[[ Exercise data, beginning ]]

/-- The first crossing of a coordinate (2^-16 units, less the tracking offset) by a plan from an instant on. -/
def planCross (dir : Nat) (c base : Int) (plan : List Seg) (t0 : Int) : List Seg → Option Int
  | [] => none
  | g :: gs =>
    let stop := g.t0 + (g.h : Int)
    if stop ≤ t0 then planCross dir c base plan t0 gs
    else
      let at' := (g.turns.map (fun x => max t0 (g.t0 + x)))
      match crossPieces dir (fun t => decide (c ≤ (trajAt plan base t).p)) at' with
      | some t => some t
      | none => planCross dir c base plan t0 gs

/-- The predicted instant at which a car crosses a coordinate (R149), by the axis's set-point and its tracking offset. -/
def State.predictCar (s : State) (car dir : Nat) (coord : Int) : Option Int :=
  let x := s.axis car
  let t0 := s.unow
  let ofs := s.getS (Reg.CAR_POS car) * 65536 - (x.profile t0).p
  planCross dir (coord * 65536 - ofs) x.base x.plan t0 x.plan

/-! ## Prediction and commit (R149 to R151) -/

/-- The lead of a slot in ns (R150, R155): the learned operate time where COIL is set and the direction is ready. -/
def State.slotLead (s : State) (n : Nat) : Nat :=
  let arg := s.get (Reg.SLOT_ARG n)
  let k := arg % 256
  if !s.flag (Reg.SLOT_COIL n) then 0
  else if bitOf arg 8 then (if s.flag (Reg.ANG_ON_READY k) then s.get (Reg.ANG_ON_US k) * 1000 else 0)
  else (if s.flag (Reg.ANG_OFF_READY k) then s.get (Reg.ANG_OFF_US k) * 1000 else 0)

/-- Whether a slot is compensated: COIL is set and its direction is ready (R155). -/
def State.coilReady (s : State) (n : Nat) : Bool :=
  let arg := s.get (Reg.SLOT_ARG n)
  s.flag (Reg.SLOT_COIL n) && s.flag ((if bitOf arg 8 then Reg.ANG_ON_READY else Reg.ANG_OFF_READY) (arg % 256))

/-- The horizon of a slot, ns. -/
def State.slotHorizon (s : State) (n : Nat) : Nat :=
  let h := s.get (Reg.SLOT_HORIZON n)
  (if h = 0 then s.get Reg.ANG_HZN_DEF else h) * 1000

/-- Resolve a phase of NEXT at the first prediction (R149), and at the next one after NEXT or the phase was written (R148): the
first cycle whose command instant lies at least 125 µs after the tick. -/
def State.resolveNext (s : State) (n : Nat) (ph mHz : Nat) : State :=
  if s.slotUnresolved.contains n && s.flag (Reg.SLOT_NEXT n) then
    let phase := s.getW (Reg.SLOT_COORD n) % 65536
    let need := ((s.slotLead n + 125000) * 65536 * mHz + (10 ^ 12 - 1)) / 10 ^ 12
    let cyc := (ph + need + 65535 - phase) / 65536
    s.setW (Reg.SLOT_COORD n) (cyc * 65536 + phase)
  else s

/-- A slot is predicted: nothing is left to resolve. -/
def State.slotResolved (s : State) (n : Nat) : State := { s with slotUnresolved := s.slotUnresolved.filter (· != n) }

/-- NEXT or the phase of an ARMED slot was written: its next prediction resolves the phase. The spec states resolution for the first
prediction alone, and R148 lets the write take effect at the next one (DESIGN CHOICE, log entry 93). -/
def State.slotRenew (s : State) (n : Nat) : State :=
  if s.get (Reg.SLOT_STATE n) = SlotState.ARMED ∧ s.flag (Reg.SLOT_NEXT n) = true then
    { s with slotUnresolved := s.slotUnresolved.filter (· != n) ++ [n] }
  else s

/-- The target instant of a slot, TAI less steps, at a tick; none where no crossing is predicted (R149). -/
def State.slotTarget (s : State) (n : Nat) : Option Int × State :=
  let base := s.get (Reg.SLOT_BASE n)
  let mains := fun (ph mHz : Nat) (s : State) =>
    let s := s.resolveNext n ph mHz
    let (d, s) := s.quot (((s.getW (Reg.SLOT_COORD n) : Int) - ph) * 10 ^ 12) (65536 * mHz)
    (some (s.unow + d), s)
  if base = 0 then (some ((s.getW (Reg.SLOT_COORD n) : Int) - s.tb.stepSum), s)
  else if base = 1 then mains (s.getW Reg.ANG_PH_A) s.pllA.freq s
  else if base = 2 then mains (s.getW Reg.ANG_PH_B) s.pllB.freq s
  else (s.predictCar (base - 4) (s.get (Reg.SLOT_DIR n)) (toSigned 32 (s.getW (Reg.SLOT_COORD n) % 2 ^ 32)), s)

/-- A slot ends in DONE with a code; only one that fired has a deviation to be measured still. -/
def State.slotDone (s : State) (n code : Nat) : State :=
  let s := (s.set (Reg.SLOT_STATE n) SlotState.DONE).set (Reg.SLOT_CODE n) code
  let fired := code == SlotCode.FIRED || code == SlotCode.FIRED_LATE
  ({ s with
    slotCommit := KV.del s.slotCommit n
    slotDev := s.slotDev.filter (fun (e : DevWait) => fired || e.slot != n) }).slotResolved n

/-- A slot ends MISSED. -/
def State.slotMissed (s : State) (n : Nat) : State :=
  ((s.slotDone n SlotCode.MISSED).bump Reg.ANG_MISS_CNT).irq Page.ANG Irq.ANG_MISSED

/-- Hand a committed slot to its target (R151). A START_PROFILE restores a reduced current (R277) and has its chain checked
(R263); it is spliced when it fires. -/
def State.slotHand (s : State) (n : Nat) (tc : Int) : State :=
  let arg := s.get (Reg.SLOT_ARG n)
  match s.get (Reg.SLOT_ACTION n) with
  | 1 =>
    let k := arg % 256
    s.modTile (k / 32) (fun x => { x with timedOut := x.timedOut ++ [⟨k % 32, bitOf arg 8, n, tc⟩] })
  | 2 =>
    let ax := arg % 32
    let c : ChainStart := ⟨arg / 32, some n, s.restoreAt ax, s.chainCheck ax (arg / 32) (max tc (s.changeAt ax))⟩
    (s.restoreCurrent ax).modAxis ax (fun x => { x with starts := x.starts ++ [c] })
  | _ => s

/-- A deviation from the target instant, in µs. -/
def State.noteDev (s : State) (n : Nat) (d : Int) : State :=
  let (us, s) := s.quot d 1000
  s.setS (Reg.SLOT_DEV n) us

/-- The crossing of a slot's coordinate is measured from its commit on, but for a COIL slot and TB_TAI (R154). A mains coordinate that
stands at COORD in the tick of the commit crosses it there. -/
def State.awaitDev (s : State) (n : Nat) (tp : Int) : State :=
  let e : DevWait := ⟨n, tp, s.get (Reg.SLOT_BASE n), s.getW (Reg.SLOT_COORD n), s.get (Reg.SLOT_DIR n)⟩
  let ph := if e.base = 1 then s.getW Reg.ANG_PH_A else s.getW Reg.ANG_PH_B
  if s.flag (Reg.SLOT_COIL n) = true ∨ e.base = 0 then s
  else if (e.base = 1 ∨ e.base = 2) ∧ ph = e.coord then s.noteDev n (s.unow - tp)
  else { s with slotDev := s.slotDev ++ [e] }

/-- Commit a slot (R151). -/
def State.slotCommitAt (s : State) (n : Nat) (tc tp : Int) (late : Bool) : State :=
  let (q, s) := s.takeSeq
  let s := (s.set (Reg.SLOT_STATE n) SlotState.COMMITTED).setW (Reg.SLOT_PRED n) (s.taiOf tp)
  let comp := s.coilReady n
  let s := ({ s with slotCommit := KV.put s.slotCommit n ⟨tc, tp, late, q, comp⟩ }).awaitDev n tp
  (s.slotHand n tc).irq Page.ANG Irq.ANG_COMMIT

/-- One ARMED slot at a tick (R150, R153). -/
def State.slotTick (s : State) (n : Nat) : State :=
  let act := s.get (Reg.SLOT_ACTION n)
  let lead : Int := s.slotLead n
  let t0 := s.unow
  if !s.baseOk (s.get (Reg.SLOT_BASE n)) then
    -- held; missed once the command instant last predicted has passed
    if s.getW (Reg.SLOT_PRED n) ≠ noPred ∧ act ≠ SlotAction.PREDICT ∧ (s.getW (Reg.SLOT_PRED n) : Int) - lead < s.tai then s.slotMissed n else s
  else
    let (tp, s) := s.slotTarget n
    let s := s.slotResolved n
    match tp with
    | none => s.setW (Reg.SLOT_PRED n) noPred
    | some tp =>
      let tc := tp - lead
      if act = SlotAction.PREDICT ∨ (act = SlotAction.START_PROFILE ∧ s.get Reg.PWR_MODE = 2) then s.setW (Reg.SLOT_PRED n) (s.taiOf tp)
      else if tc < t0 + s.slotHorizon n then
        if lMin act ≤ tc - t0 then s.slotCommitAt n tc tp false
        else if s.flag (Reg.SLOT_LATE_OK n) then s.slotCommitAt n (t0 + lMin act) tp true
        else s.slotMissed n
      else s.setW (Reg.SLOT_PRED n) (s.taiOf tp)

/-- Deviations of mains slots: measured where the PLL, locked or HELD, passes the coordinate (R154). `old` is the coordinate before;
within a step of a re-lock the passing is at the step. -/
def State.measureMains (b : Bus) (old : Nat) (stepped : Bool) (s : State) : State :=
  let ph := s.getW (pllPh b)
  let hit := s.slotDev.filter (fun (e : DevWait) => e.base == busBase b && decide (old < e.coord) && decide (e.coord ≤ ph))
  let s := hit.foldl (fun (s : State) (e : DevWait) =>
    let (back, s) := if stepped then ((0 : Int), s) else s.quot (((ph : Int) - e.coord) * 10 ^ 12) (65536 * (s.pll b).freq)
    s.noteDev e.slot (s.unow - back - e.tp)) s
  { s with slotDev := s.slotDev.filter (fun (e : DevWait) => !hit.contains e) }

/-- MAINS_PLL_RELOCK. -/
def execMainsPllRelock (b : Bus) (m : MainsSeen) (phase : Nat) (s : State) : Out State :=
  .next (if pllLocks m && s.flag (pllHeld b) then
    let ph := s.getW (pllPh b)
    ((((s.setFlag (pllHeld b) false).setFlag (pllLock b) true).setPllFreq b m.mHz).setW (pllPh b) ((ph : Int) + relockStep ph phase).toNat).measureMains b ph true
  else s)

/-- The measured position of a car crosses the coordinate of a committed or fired slot between two samples (R154): the deviation is
measured at the crossing, an instant between them that the spec does not fix further. -/
def State.measureCar (n : Nat) (old new : Int) (tOld : Int) (s : State) : State :=
  let hit := s.slotDev.filter (fun (e : DevWait) =>
    let c := toSigned 32 (e.coord % 2 ^ 32)
    e.base == 4 + n && ((decide (old < c) && decide (c ≤ new) && e.dir != 2) || (decide (c ≤ old) && decide (new < c) && e.dir != 1)))
  let s := hit.foldl (fun (s : State) (e : DevWait) =>
    let (v, s) := s.fresh
    let at' := tOld + 1 + (v : Int) % (max 1 (s.unow - tOld))
    s.noteDev e.slot (at' - e.tp)) s
  { s with slotDev := s.slotDev.filter (fun (e : DevWait) => !hit.contains e) }

/-- PREDICTION_TICK (R149, R150): the PLLs' readings over the last 125 µs, and how long the pass took. -/
def execPredictionTick (a b : MainsRead) (ns : Nat) (s : State) : Out State :=
  if !s.angRuns then .next s
  else
    let oldA := s.getW Reg.ANG_PH_A
    let oldB := s.getW Reg.ANG_PH_B
    let s := (((s.pllTick .A a).pllTick .B b).measureMains .A oldA false).measureMains .B oldB false
    let s := s.showCarValid
    if s.flag (Reg.HDR_ENABLE Page.ANG) && s.flag Reg.ANG_PRED_EN then
      .next (((s.slotsIn SlotState.ARMED).foldl State.slotTick s).raiseTo Reg.ANG_PRED_MAX ns)
    else .next s

/-! ## Slot commands (R147, R148, R151) -/

/-- Whether an ARM is admitted. -/
def State.armValid (s : State) (n : Nat) : Bool :=
  let base := s.get (Reg.SLOT_BASE n)
  let act := s.get (Reg.SLOT_ACTION n)
  let arg := s.get (Reg.SLOT_ARG n)
  let baseOk := decide (base ≤ 2) || (decide (4 ≤ base) && decide (base ≤ 11))
  let argOk := match act with
    | 0 => arg == 0
    | 1 => decide (arg < 512)
    | 2 => decide (arg < 2 ^ 17) && decide (arg % 32 ≤ 23)
    | 3 => decide (arg < 4)
    | 4 => decide (arg < 8)
    | 5 => decide (arg < 16)
    | _ => false
  baseOk && argOk && !(s.flag (Reg.SLOT_COIL n) && act != SlotAction.SET_CH) && !(s.flag (Reg.SLOT_NEXT n) && base != 1 && base != 2)

/-- A command that the state of a slot does not accept. -/
def State.slotBusy (s : State) : State := (s.err Page.ANG Err.ANG_SLOT_BUSY).answer Status.E_STATE []

/-- A contact that a slot's last command has still to make no longer counts for its DEV. -/
def CoilLearn.forget (n : Nat) (x : CoilLearn) : CoilLearn :=
  { x with slot := match x.slot with | some e => (if e.1 = n then none else some e) | none => none }

/-- CMD ARM. -/
def slotArm (n : Nat) (s : State) : State :=
  let st := s.get (Reg.SLOT_STATE n)
  if st = SlotState.FREE ∨ st = SlotState.DONE then
    if s.armValid n then
      let s := ((s.set (Reg.SLOT_STATE n) SlotState.ARMED).set (Reg.SLOT_CODE n) SlotCode.NONE).set (Reg.SLOT_DEV n) noDev
      let s := s.setW (Reg.SLOT_PRED n) noPred
      ({ s with
        slotUnresolved := s.slotUnresolved.filter (· != n) ++ [n]
        slotDev := s.slotDev.filter (fun (e : DevWait) => e.slot != n)
        coilLearn := s.coilLearn.mapV (fun _ (x : CoilLearn) => x.forget n) }).answer Status.OK []
    else (s.err Page.ANG Err.ANG_ARM_INVALID).answer Status.E_STATE []
  else s.slotBusy

/-- Withdraw a committed slot's action from its target. -/
def State.slotWithdraw (s : State) (n : Nat) : State :=
  let arg := s.get (Reg.SLOT_ARG n)
  match s.get (Reg.SLOT_ACTION n) with
  | 1 =>
    let t := arg % 256 / 32
    (s.modTile t (fun x => { x with timed := x.timed.filter (fun (e : Timed) => e.slot != n), timedOut := x.timedOut.filter (fun (e : Timed) => e.slot != n) })).send .recallFrame t n []
  | 2 =>
    let ax := arg % 32
    s.modAxis ax (fun x => { x with starts := x.starts.filter (fun c => c.slot != some n) })
  | _ => s

/-- CMD CANCEL: frees an ARMED slot, or recalls a COMMITTED one while time allows (R151). -/
def slotCancel (n : Nat) (s : State) : State :=
  let st := s.get (Reg.SLOT_STATE n)
  if st = SlotState.ARMED then
    ((s.set (Reg.SLOT_STATE n) SlotState.FREE).slotResolved n).answer Status.OK []
  else if st = SlotState.COMMITTED then
    match KV.get? s.slotCommit n with
    | none => s.slotBusy
    | some c =>
      let act := s.get (Reg.SLOT_ACTION n)
      let left := c.tc - s.unow
      if (if lMin act = 0 then decide (0 < left) else decide (125000 ≤ left)) then
        let s := ((s.slotWithdraw n).slotDone n SlotCode.RECALLED).bump Reg.ANG_RECALL_CNT
        (s.record sevInfo Page.ANG 1 n []).answer Status.OK []
      else (s.err Page.ANG Err.ANG_RECALL_LATE).answer Status.E_STATE []
  else s.slotBusy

[[ Exercise data, end ]]

Exercise brief:
What you give back must be the stretch above, starting at the line with "let cyc := (ph" and ending at the line with "let mains := fun", copied exactly.

Reply to the exercise:
    let cyc := (ph + need + 65535 - phase) / 65536
    s.setW (Reg.SLOT_COORD n) (cyc * 65536 + phase)
  else s

/-- A slot is predicted: nothing is left to resolve. -/
def State.slotResolved (s : State) (n : Nat) : State := { s with slotUnresolved := s.slotUnresolved.filter (· != n) }

/-- NEXT or the phase of an ARMED slot was written: its next prediction resolves the phase. The spec states resolution for the first
prediction alone, and R148 lets the write take effect at the next one (DESIGN CHOICE, log entry 93). -/
def State.slotRenew (s : State) (n : Nat) : State :=
  if s.get (Reg.SLOT_STATE n) = SlotState.ARMED ∧ s.flag (Reg.SLOT_NEXT n) = true then
    { s with slotUnresolved := s.slotUnresolved.filter (· != n) ++ [n] }
  else s

/-- The target instant of a slot, TAI less steps, at a tick; none where no crossing is predicted (R149). -/
def State.slotTarget (s : State) (n : Nat) : Option Int × State :=
  let base := s.get (Reg.SLOT_BASE n)
  let mains := fun (ph mHz : Nat) (s : State) =>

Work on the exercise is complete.